-- ==== Sys2Proof/Machine/Start.lean ====
section
/-!
DEFINITION. Rails, resets and the start-up stages (R398, R449 to R451, R468, R474, R475, R481 to R483).
-/
namespace Sys2Proof.Machine
open Sys2Proof

/-! ## Resets (R7, R226, R398, R437, R438, R469) -/

/-- What stays in the core through any reset: flash records, the outside world as the device saw it, the draws. -/
def Core.afterReset (c : Core) : Core :=
  { Core.reset with
    failFlash := c.failFlash, retiredFlash := c.retiredFlash, freeCtr := c.freeCtr, out := c.out, hostMem := c.hostMem,
    unreach := c.unreach, sramEpoch := c.sramEpoch + 1 }

/-- The core after a warm reset that begins at a stage: RWS registers, counts not yet in flash and a trip's wait stay. Plots that
were to be retired when freed are freed with their contexts (R398, R466). -/
def Core.warm (c : Core) (stage : Nat) : Core :=
  { c.afterReset with
    stage := stage, reg := c.reg.filter (fun e => isRws e.1), failCnt := c.failCnt, failDirty := c.failDirty,
    retired := (c.retired ++ c.retireWait ++ c.retireMove ++ keys c.retireCopy).eraseDups.filter (fun r => !(c.forgotten.contains r)),
    tripWait := c.tripWait }

/-- The core after a cold reset: what stands in flash stays, and the wait for cool sensors after a trip (R386). -/
def Core.cold (c : Core) : Core :=
  { c.afterReset with failCnt := c.failFlash, retired := c.retiredFlash, tripWait := c.tripWait }

/-- The governor after a reset; GOV_TRIP is kept by a warm one (R392). -/
def Gov.warm (g : Gov) : Gov := { Gov.reset with trips := g.trips }

/-- The security engine after a reset: an update being received is dropped, a staged one stays; keys are gone (R437, R449). -/
def Trust.afterReset (t : Trust) (keepIde : Bool) : Trust :=
  { t with
    upd := if t.upd = .receiving then .idle else t.upd, received := 0, fallback := false, runImage := none,
    peerKeys := [], ide := if keepIde then t.ide else [], romMeas := [], fwMeas := [] }

/-- A warm reset of the device; configuration space, its IDE streams among it, survives an FLR and DEV_RESET (R398). -/
def Dev.warm (d : Dev) (stage : Nat) (keepCfg : Bool) : Dev :=
  { d with
    gov := d.gov.warm, tr := d.tr.afterReset keepCfg,
    c := { d.c.warm stage with cfg := if keepCfg then d.c.cfg else PciConfig.reset } }

/-- A cold reset of the device (R482). -/
def Dev.cold (d : Dev) : Dev :=
  { pw := { d.pw with auxUp := false, mainOk := false, coreOn := false, coreGood := false, holdup := 0 },
    gov := Gov.reset, tr := d.tr.afterReset false, c := d.c.cold }

/-- Whether the device is in a start-up stage. -/
def Dev.atStage (d : Dev) (n : Nat) : Bool := d.c.devState = .starting && d.c.stage = n && d.portUp

/-- Stage 1 begins once the core rails are good and PERST# is deasserted (R483). -/
def Dev.stageOne (d : Dev) : Dev :=
  if d.portUp && d.c.devState = .starting && d.c.stage = 0 then
    { d with c := { d.c with stage := 1 } }
  else d

/-! ## Rails (R481 to R483) -/

/-- AUX_RAIL_UP. -/
def execAuxRailUp (s : State) : Host.Outcome State Fault Refusal :=
  s.onDev (fun d => if d.pw.auxUp then d
    else { d with pw := { d.pw with auxUp := true, holdup := Config.holdup d.c.freeCtr % 101 }, c := d.c.drawn })

/-- AUX_RAIL_LOSS. -/
def execAuxRailLoss (s : State) : Host.Outcome State Fault Refusal := s.onDev Dev.cold

/-- MAIN_INPUT_ACCEPT. -/
def execMainInputAccept (s : State) : Host.Outcome State Fault Refusal :=
  s.onDev (fun d => if d.pw.auxUp then { d with pw := { d.pw with mainOk := true, coreOn := true } } else d)

/-- CORE_POWER_GOOD. -/
def execCorePowerGood (s : State) : Host.Outcome State Fault Refusal :=
  s.onDev (fun d => if d.pw.coreOn then ({ d with pw := { d.pw with coreGood := true } } : Dev).stageOne else d)

/-- MAIN_INPUT_UVLO: the core rails go off and the device stops; no reply can be written. -/
def execMainInputUvlo (s : State) : Host.Outcome State Fault Refusal :=
  s.onDev (fun d => { d with
    pw := { d.pw with mainOk := false, coreOn := false, coreGood := false }, c := d.c.chipStop false })

/-- MAIN_INPUT_RECOVER: a warm reset from stage 0. -/
def execMainInputRecover (s : State) : Host.Outcome State Fault Refusal :=
  s.onDev (fun d => if d.pw.auxUp && !d.pw.mainOk then
      let d1 := d.warm 0 false
      { d1 with pw := { d1.pw with mainOk := true, coreOn := true } }
    else d)

/-- PERST_DEASSERT. -/
def execPerstDeassert (s : State) : Host.Outcome State Fault Refusal :=
  s.onDev (fun d => ({ d with pw := { d.pw with perstHigh := true } } : Dev).stageOne)

/-- PCIE_CONVENTIONAL_RESET. -/
def execPcieConventionalReset (s : State) : Host.Outcome State Fault Refusal :=
  s.onDev (fun d => if d.pw.coreGood then d.warm 1 false else d)

/-- HOT_RESET. -/
def execHotReset (s : State) : Host.Outcome State Fault Refusal :=
  s.onDev (fun d => if d.portUp then d.warm 1 false else d)

/-- FUNCTION_LEVEL_RESET: configuration space, and so the IDE streams, and the link survive. -/
def execFunctionLevelReset (s : State) : Host.Outcome State Fault Refusal :=
  s.onDev (fun d => if d.portUp then d.warm 1 true else d)

/-- DEV_RESET_EXEC: the reset that DEV_RESET asked for. -/
def execDevResetExec (s : State) : Host.Outcome State Fault Refusal :=
  s.onDev (fun d => if d.c.resetReq then d.warm 1 true else d)

/-! ## Stages (R474) -/

/-- STAGE_BOOT_ROM_DONE. -/
def execStageBootRomDone (s : State) : Host.Outcome State Fault Refusal :=
  s.onDev (fun d => if d.atStage 1 then
      { d with tr := { d.tr with romMeas := Config.romDigest }, c := { d.c with stage := 2 } }
    else d)

/-- Whether every sensor reads below 85 °C (R386): there must be readings. -/
def Gov.cool (g : Gov) : Bool :=
  !g.dieT.isEmpty && g.dieT.all (fun l => l.all (fun t => t < 170)) && g.stackT.all (fun t => t < 170)

/-- The device proceeds to BIST once its firmware runs, after a trip once every sensor reads below 85 °C; the governor starts there
(R381, R386, R474). With no run started it gates every cell (R388). -/
def Dev.toBist (d : Dev) : Dev :=
  if d.c.devState = .starting ∧ d.c.stage = 2 ∧ d.tr.runImage.isSome ∧ (d.c.tripWait = false ∨ d.gov.cool = true) then
    { d with
      gov := { Gov.reset with
        active := true, trips := d.gov.trips, dieT := d.gov.dieT, stackT := d.gov.stackT, current := d.gov.current },
      c := { d.c with stage := 3, tripWait := false, gated := List.range 576 } }
  else d

/-- An image begins to run (R434), and the device proceeds to BIST. -/
def Dev.boot (d : Dev) (i : Image) (fallback : Bool) : Dev :=
  ({ d with tr := { d.tr with
    runImage := some i, fallback := fallback, fwMeas := Config.sha384 (i.hdr ++ i.bytes) } } : Dev).toBist

/-- No image begins to run; where neither slot verifies, the device takes only what R451 lists. -/
def Dev.unbooted (d : Dev) : Dev :=
  { d with c := { d.c with noImage := !(d.tr.slotOk d.tr.slotA) && !(d.tr.slotOk d.tr.slotB) } }

/-- STAGE_FW_VERIFY_DONE: a staged image that fails is discarded, one that verifies waits for its copy. The start is counted
until ready clears it; at the third the fallback boots if it verifies; with no bootable image the stage stays (R450, R451). -/
def execStageFwVerifyDone (s : State) : Host.Outcome State Fault Refusal :=
  s.onDev (fun d =>
    if d.atStage 2 && d.tr.runImage.isNone then
      if d.tr.upd = .staged ∧ d.tr.verifies d.tr.stage then { d with tr := { d.tr with copying := true } }
      else
        let t := { d.tr with
          upd := if d.tr.upd = .staged then .idle else d.tr.upd, fails := min 3 (d.tr.fails + 1), copying := false }
        let d1 := { d with tr := t }
        match t.active, t.spare with
        | some a, b =>
          if t.fails = 3 ∧ t.slotOk b then (match b with | some i => d1.boot i true | none => d1.unbooted)
          else if t.verifies a then d1.boot a false else d1.unbooted
        | none, some b => if t.fails = 3 ∧ t.verifies b then d1.boot b true else d1.unbooted
        | none, none => d1.unbooted
    else d)

/-- FW_STAGED_COPY_DONE: the staged image stands in the inactive slot, which becomes the active one. -/
def execFwStagedCopyDone (s : State) : Host.Outcome State Fault Refusal :=
  s.onDev (fun d =>
    if d.atStage 2 && d.tr.runImage.isNone && d.tr.upd = .staged && d.tr.verifies d.tr.stage then
      { d with tr := { d.tr with
          slotA := if d.tr.activeB then some d.tr.stage else d.tr.slotA,
          slotB := if d.tr.activeB then d.tr.slotB else some d.tr.stage,
          activeB := !d.tr.activeB, upd := .idle, copying := false, fails := 0 } }
    else d)

/-- BIST's registers of a unit (R472, R473): the signature it wrote, the one expected, done, passed, with memory or not. -/
def Core.bistRegs (c : Core) (u : SUnit) (pass memory : Bool) : Core :=
  let sig (h : Nat) : Nat := (Config.bistSig u.base h + b2n (!pass)) % 2 ^ 64
  ((((c.rset (u.base + 0x210) (sig 0)).rset (u.base + 0x218) (Config.bistSig u.base 1 % 2 ^ 64)).rset (u.base + 0x220)
    (Config.bistSig u.base 0 % 2 ^ 64)).rset (u.base + 0x228) (Config.bistSig u.base 1 % 2 ^ 64)).rset (u.base + 0x230)
    (1 + 2 * b2n pass + 4 * b2n memory)

/-- A die with its cells, windows and links, and with the memory test its stacks (R471). Standby windows take no part (R14). -/
def bistDie (memory : Bool) (d : Nat) : List SUnit :=
  [SUnit.die d] ++ (if isTensor d then (List.range 16).map (fun i => SUnit.cell (16 * tensorIdx d + i)) else []) ++
  ((List.range 16).flatMap (fun k => (List.range 8).filterMap (fun i =>
    if subExists d k i && !((SUnit.sub d k i).standby) then some (SUnit.sub d k i) else none))) ++
  ((List.range 36).filterMap (fun l => if linkDie l = d then some (SUnit.link l) else none)) ++
  (if memory then (List.range 24).filterMap (fun m => if portDie m = d then some (SUnit.stack m) else none) else [])

/-- A region: its dies, with the crossbar and arbiter as the region block. -/
def bistRegion (memory : Bool) (r : Nat) : List SUnit :=
  [SUnit.region r] ++ (List.range 16).flatMap (fun i => bistDie memory (16 * r + i))

/-- Every unit that BIST covers at a scope (R471): 0 cell, 1 die, 2 region, 3 chip. -/
def bistUnits (scope idx : Nat) (memory : Bool) : List SUnit :=
  match scope with
  | 0 => [SUnit.cell idx]
  | 1 => bistDie memory idx
  | 2 => bistRegion memory idx
  | _ => [SUnit.chip] ++ (List.range 4).flatMap (bistRegion memory)

/-- BIST's outcome for the units tested (R472): signatures compared, and each that fails counted as a lasting classification. -/
def Core.bistOutcome (c : Core) (us failed : List SUnit) (memory : Bool) : Core :=
  let c1 := us.foldl (fun c u => (c.bistRegs u (!(failed.contains u)) memory).rset (u.base + 0x200) (c.rget (u.base + 0x200) / 16 * 16)) c
  failed.foldl (fun c u => (c.bump (u.base + 0x118) 32 1).countFail u) c1

/-- STAGE_BIST_DONE. -/
def execStageBistDone (failed : List SUnit) (s : State) : Host.Outcome State Fault Refusal :=
  s.guardDev (failed.all SUnit.valid) (fun d =>
    if d.atStage 3 then
      let bad := (bistUnits 3 0 false).filter (fun u => failed.contains u)
      let c1 := d.c.bistOutcome (bistUnits 3 0 false) bad false
      { d with c := { c1 with stage := 4, stageFail := c1.stageFail ++ bad, sram := [],
                              sramEpoch := c1.sramEpoch + 1 } }
    else d)

/-- STAGE_HBM_TRAINING_DONE: the arrays have been tested; each stack's scrub begins at plot 0 (R249); links begin to train. -/
def execStageHbmTrainingDone (failed : List Nat) (s : State) : Host.Outcome State Fault Refusal :=
  s.guardDev (failed.all (fun m => m < 24)) (fun d =>
    if d.atStage 4 then
      { d with c := { d.c with
          stage := 5, stageFail := d.c.stageFail ++ failed.map SUnit.stack, hbm := [], words := [], scrub := [],
          links := (List.range 36).map (fun l => (l, { d.c.link l with
            st := if (d.c.link l).enabled then .training else .disabled })) } }
    else d)

/-- STAGE_LINK_TRAINING_DONE: the links of the list, and every link without its reference, failed their first attempt. -/
def execStageLinkTrainingDone (failed : List Nat) (s : State) : Host.Outcome State Fault Refusal :=
  s.guardDev (failed.all (fun l => l < 36)) (fun d =>
    if d.atStage 5 && (!d.pw.linkRef || d.c.links.all (fun e => e.2.st ≠ .training || failed.contains e.1)) then
      { d with c := { d.c with
          stage := 6,
          links := d.c.links.map (fun (e : Nat × Link) => (e.1,
            if e.2.st = .training ∨ (¬ d.pw.linkRef ∧ e.2.enabled) then { e.2 with st := .down } else e.2)) } }
    else d)

/-- Units that the failure counts fence (R468): not D00, region 0, or a unit whose fence would escalate to the chip. -/
def Core.countFences (c : Core) : List SUnit :=
  ((c.failCnt.filter (fun e => 1 ≤ e.2)).map Prod.fst).filter (fun u =>
    u ≠ .die 0 && u ≠ .region 0 && u ≠ .chip &&
    !(({ c with fenced := [] } : Core).addFences [fenceTarget u]).escalate.isFenced .chip)

/-- Whether the fences that the counts alone call for would leave fewer than three regions (R468): then none is applied. -/
def Core.setAside (c : Core) : Bool :=
  (c.countFences.map fenceTarget).isEmpty = false &&
  decide (((({ c with fenced := [] } : Core).addFences (c.countFences.map fenceTarget)).escalate).usableRegions.length < 3)

/-- Stage 6 on the core: the fences of stages 3 to 5 and of the counts, DEV_NUM invalid. -/
def Core.localMap (c : Core) : Core :=
  let fences := c.stageFail ++ (if c.setAside then [] else c.countFences)
  let c1 := ({ c with stageFail := [], dnValid := false, devNum := 0 } : Core).applyService fences [] []
  if c.setAside then c1.devEvent 7 else c1

/-- Ready (R450, R474): the first ready of an image sets the floor fuses and clears the boot failure count. -/
def Dev.becomeReady (d : Dev) : Dev :=
  { d with
    c := ({ d.c with devState := .ready, stage := 7 } : Core).gate,
    tr := { d.tr with
      fails := 0,
      svnFloor := (match d.tr.runImage with | some i => max d.tr.svnFloor (i.field 0x0E 2) | none => d.tr.svnFloor) } }

/-- STAGE_LOCAL_MAPPING_DONE: ready, or stopped where region 0 or three regions are not left (R474, R475). -/
def execStageLocalMappingDone (s : State) : Host.Outcome State Fault Refusal :=
  s.onDev (fun d =>
    if d.atStage 6 then
      (if d.c.localMap.devState = .stopped then { d with c := d.c.localMap } else ({ d with c := d.c.localMap } : Dev).becomeReady)
    else d)

/-! ## Time (R258, R482) -/

/-- By how many units the timer of a region starts after region 0's: free, and never the same for two regions, so that no two are ever
aligned (R258). -/
def lagOf (r : Nat) : Nat := if r = 0 then 0 else 4 * (Config.timerLag r % 2 ^ 32) + r

/-- One tick of 10 ns of the four interval timers while the auxiliary rail is up; at 20 s of it the hold-up store has
reached 80 %. -/
def Dev.tick (d : Dev) : Dev :=
  if d.pw.auxUp then
    let c := { d.c with timers := (List.range 4).map (fun r =>
      (r, if d.c.now r = 0 ∧ d.c.now 0 < lagOf r then 0 else (d.c.now r + 1) % 2 ^ 64)) }
    { d with c := c, pw := { d.pw with holdup := if 2000000000 ≤ c.now 0 then max d.pw.holdup 80 else d.pw.holdup } }
  else d

end Sys2Proof.Machine
end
___
A verbatim transcription is needed of the lines above, starting at the line with "def Core.warm (c" and ending at the line with "retired := (c.retired", both included, and of nothing else.

■ EXERCISE RESULT:
def Core.warm (c : Core) (stage : Nat) : Core :=
  { c.afterReset with
    stage := stage, reg := c.reg.filter (fun e => isRws e.1), failCnt := c.failCnt, failDirty := c.failDirty,
    retired := (c.retired ++ c.retireWait ++ c.retireMove ++ keys c.retireCopy).eraseDups.filter (fun r => !(c.forgotten.contains r)),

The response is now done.